Schitt’s Creek Heart Shaped Cookie

Breakfast Cookies


  • ½  t. salt
  • 1-3 t. cinnamon

Wet ingredients

  • 1/2C. honey
  • ½ C.  oil
  • ½ C.  peanut butter (optional) OR 1T. molasses
  • 1 large egg (beat with 1 tablespoon water)
  • 1 -3 t. vanilla extract

Dry ingredients

  • 1 C. whole-wheat flour (a pinch more depending on the moisture of the mix)
  • 1 ½ C. of old fashioned rolled oats (quick cooking is ok too- do not use instant)
  • ½ t. baking soda
  • ½ t. baking powder


  • ½-1 cup dark chocolate chips, raisins, dried cranberries, dried blueberries (any dried fruit
  • ½ -1 cup almonds or pecans

What You’ll Need

  • Mixing bowls
  • Baking sheet
  • Parchment paper


  • In a medium bowl, mix all the dry ingredients together.
  • In a large bowl, beat egg with water.
  • Add the remaining wet ingredients to bowl and mix together. Tip: When measuring out the honey, measure the oil first then use the same cup for the honey. Your honey won’t stick to the cup. Or spray the measuring cup with cooking oil spray if you’re not using oil.
  • Mix the dry ingredients into the wet ingredients. Add the raisins and walnuts and mix. If the mixture seems too wet, add a bit of flour. If it isn’t binding together very well, you may wish to add an egg white.


  • Cool the mix for 30 minutes in the refrigerator.

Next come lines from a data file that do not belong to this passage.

-- ==== Sys2Proof/Laws/PerInstr.lean ====
section
/-! SUPPORT. The per-instruction family: the word of every instruction lies in its own row of R81's table. -/

namespace Sys2Proof.Laws

/-- The `match` and the `mask` of an instruction's row (R81). -/
def rowOf : Instr → CommandWord × CommandWord
  | .nop => (0x0#4, 0xF#4)
  | .read => (0x1#4, 0xF#4)
  | .getres => (0x2#4, 0xF#4)
  | .gethum => (0x3#4, 0xF#4)
  | .gettemp => (0x4#4, 0xF#4)
  | .getframe => (0x5#4, 0xF#4)
  | .gettime => (0x6#4, 0xF#4)
  | .getstat => (0x7#4, 0xF#4)
  | .reserved _ => (0x8#4, 0x8#4)

/-- The word of `i` selects the row of `i` (R81). -/
def WordMatchesRow.Statement (i : Instr) : Prop := encode i &&& (rowOf i).2 = (rowOf i).1

theorem WordMatchesRow.nop : WordMatchesRow.Statement .nop := rfl
theorem WordMatchesRow.read : WordMatchesRow.Statement .read := rfl
theorem WordMatchesRow.getres : WordMatchesRow.Statement .getres := rfl
theorem WordMatchesRow.gethum : WordMatchesRow.Statement .gethum := rfl
theorem WordMatchesRow.gettemp : WordMatchesRow.Statement .gettemp := rfl
theorem WordMatchesRow.getframe : WordMatchesRow.Statement .getframe := rfl
theorem WordMatchesRow.gettime : WordMatchesRow.Statement .gettime := rfl
theorem WordMatchesRow.getstat : WordMatchesRow.Statement .getstat := rfl
theorem WordMatchesRow.reserved (x : BitVec 3) : WordMatchesRow.Statement (.reserved x) := by
  unfold WordMatchesRow.Statement; revert x; decide

end Sys2Proof.Laws
end

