-- ==== Sys2Proof/Tests/Slice0.lean ====
section
/-! SUPPORT. The model's own tests. Expected values are those of spec/ (95_test_vectors.md by their ids, or the example of the rule
named), never the model's own answers. After the tests of single words, operations and commands stand the witnesses: for each
statement with hypotheses, a state and operands that meet all of them together. -/

namespace Sys2Proof.Tests

open Sys2Proof.Machine Sys2Proof.Safety

/-! ### Helpers -/

/-- The reset state under a variant with the defaults of R11 and a settle of one tick. -/
def base (v : Variant) : State := { State.reset with cfg := Params.defaults v 1 }

/-- No command, no reset, the line at `pin`. -/
def lineAt (pin : Level) : Inputs := { rst := false, pinI := pin, cmdValid := false, cmdOp := 0#4 }

/-- A command with the line high. -/
def command (op : CommandWord) : Inputs := { rst := false, pinI := true, cmdValid := true, cmdOp := op }

/-- The next state; every step has one. -/
def nextOf (s : State) : State :=
  match step s with
  | .next t => t
  | .fault _ => s
  | .refused _ => s

/-- A state in a given phase, with one listed sample. -/
def inPhase (v : Variant) (p : Phase) (t : BitVec 32) (i : Fin 40) (inp : Inputs) : State :=
  { base v with phase := p, tmr := t, bitIdx := i, inputs := [inp] }

/-- The cells of a frame in arrival order (R88). -/
def cellsOf (f : BitVec 40) : Vector Bool 40 := Vector.ofFn (fun i => f.getLsbD (39 - i.val))

/-- In the `CHECK` tick of a frame (R132). -/
def checking (v : Variant) (f : BitVec 40) (inp : Inputs) : State :=
  { inPhase v .check 0#32 39 inp with bits := cellsOf f }

/-- Idle after the success of frame F1 at `NOW` = 21672 (95_test_vectors.md, 2.7), at a later `NOW`. -/
def afterF1 (now : BitVec 64) (inp : Inputs) : State :=
  { base .v11 with
    lastFrame := 0x320018004A#40, humX10 := 500#16, tempX10 := 240#16, lastOkTime := 21672#64, lastOkValid := true
    now := now, inputs := [inp] }

/-- Idle after the success of frame F4 (95_test_vectors.md, 2.5). -/
def afterF4 (inp : Inputs) : State :=
  { base .v22 with
    lastFrame := 0x028C801927#40, humX10 := 652#16, tempX10 := 0xFFE7#16, lastOkTime := 5827#64, lastOkValid := true
    now := 6000#64, inputs := [inp] }

/-! ### Well-formedness: each check refuses an ill-formed configuration (R11, D8 to D10) -/

theorem test_defaults_wellFormed : (Params.defaults .v11 1).wellFormed = true := by decide
theorem test_settle_zero_refused : (Params.defaults .v11 0).wellFormed = false := by decide
theorem test_settle_too_long_refused : (Params.defaults .v11 4294967296).wellFormed = false := by decide
theorem test_startLowV11_short_refused : { Params.defaults .v11 1 with tStartLowV11 := 17999 }.wellFormed = false := by decide
theorem test_startLowV11_long_refused : { Params.defaults .v11 1 with tStartLowV11 := 4294967296 }.wellFormed = false := by decide
theorem test_startLowV22_short_refused : { Params.defaults .v22 1 with tStartLowV22 := 999 }.wellFormed = false := by decide
theorem test_startLowV22_long_refused : { Params.defaults .v22 1 with tStartLowV22 := 4294967296 }.wellFormed = false := by decide
theorem test_minPeriod_short_refused : { Params.defaults .v11 1 with minPeriod := 1999999 }.wellFormed = false := by decide
theorem test_minPeriod_long_refused : { Params.defaults .v11 1 with minPeriod := 4294967296 }.wellFormed = false := by decide

/-! ### Decoding: one word per row of R81, written out bit by bit -/

theorem test_decode_nop : decodeWord 0b0000#4 = .nop := by decide
theorem test_decode_read : decodeWord 0b0001#4 = .read := by decide
theorem test_decode_getres : decodeWord 0b0010#4 = .getres := by decide
theorem test_decode_gethum : decodeWord 0b0011#4 = .gethum := by decide
theorem test_decode_gettemp : decodeWord 0b0100#4 = .gettemp := by decide
theorem test_decode_getframe : decodeWord 0b0101#4 = .getframe := by decide
theorem test_decode_gettime : decodeWord 0b0110#4 = .gettime := by decide
theorem test_decode_getstat : decodeWord 0b0111#4 = .getstat := by decide
theorem test_decode_reserved : decodeWord 0b1101#4 = .reserved 0b101#3 := by decide
theorem test_decode_stored_words :
    decodeTableWord 8 0x5 = some .getframe ∧ decodeTableWord 4 0xF = some (.reserved 7#3) ∧ decodeTableWord 8 0x15 = none := by
  decide

/-! ### Commands, one step each -/

/-- H1. -/
theorem test_no_command :
    (nextOf (inPhase .v11 .idle 0 0 (lineAt true))).out.cmdAck = 0 ∧ (nextOf (inPhase .v11 .idle 0 0 (lineAt true))).now = 1 := by
  decide

/-- H2. -/
theorem test_nop :
    (nextOf (inPhase .v11 .idle 0 0 (command 0x0))).out.cmdAck = 1 ∧
    (nextOf (inPhase .v11 .idle 0 0 (command 0x0))).out.rspValid = false ∧
    (nextOf (inPhase .v11 .idle 0 0 (command 0x0))).phase = .idle := by decide

/-- R174's example: the transaction goes on. -/
theorem test_nop_during_start_low :
    (nextOf (inPhase .v11 .startLow 500 0 (command 0x0))).phase = .startLow ∧
    (nextOf (inPhase .v11 .startLow 500 0 (command 0x0))).tmr = 501 := by decide

/-- H6, L3, L2, L5: a transaction starts after reset and at an elapsed time of exactly the period, not one tick before it, and not
inside a window that spans the wrap of `NOW`. -/
theorem test_read_in_idle :
    (nextOf (inPhase .v11 .idle 0 0 (command 0x1))).phase = .startSettle ∧
    (nextOf (afterF1 3021672 (command 0x1))).phase = .startSettle ∧
    (nextOf (afterF1 3021671 (command 0x1))).phase = .idle ∧
    (nextOf (afterF1 3021671 (command 0x1))).out.doneValid = true ∧
    (nextOf { afterF1 5 (command 0x1) with lastOkTime := 0xFFFFFFFFFFFFFFF6 }).phase = .idle := by decide

/-- H7, H14: refused, and the running transaction commits all the same. -/
theorem test_read_while_busy :
    (nextOf (inPhase .v11 .startLow 500 0 (command 0x1))).out.cmdAck = 2 ∧
    (nextOf (inPhase .v11 .startLow 500 0 (command 0x1))).out.doneValid = false ∧
    (nextOf (checking .v11 0x320018004A (command 0x1))).out.cmdAck = 2 ∧
    (nextOf (checking .v11 0x320018004A (command 0x1))).humX10 = 500 := by decide

/-- R175's example. -/
theorem test_getres :
    (nextOf { inPhase .v11 .idle 0 0 (command 0x2) with lastResult := .badChecksum }).out.rspData = 5 := by decide

/-- H10, and H13: the old value in the `CHECK` tick. -/
theorem test_gethum :
    (nextOf (afterF4 (command 0x3))).out.rspData = 0x28C ∧
    (nextOf (checking .v11 0x320018004A (command 0x3))).out.rspData = 0 ∧
    (nextOf (checking .v11 0x320018004A (command 0x3))).out.doneValid = true := by decide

  • Preheat the oven to 335 degrees (lower temperature due to the honey in the recipe which will burn more easily).
  • Line a baking sheet with parchment paper. Scoop enough to make a 3-inch cookie onto the baking sheet. Press down and spread out to about ½ “ thick.
  • Bake for about 10-12 minutes or until golden on the bottom of the cookie. Place cookies on rack to cool for 5 minutes.
  • The cookies freeze very well and make a grab and go breakfast or snack!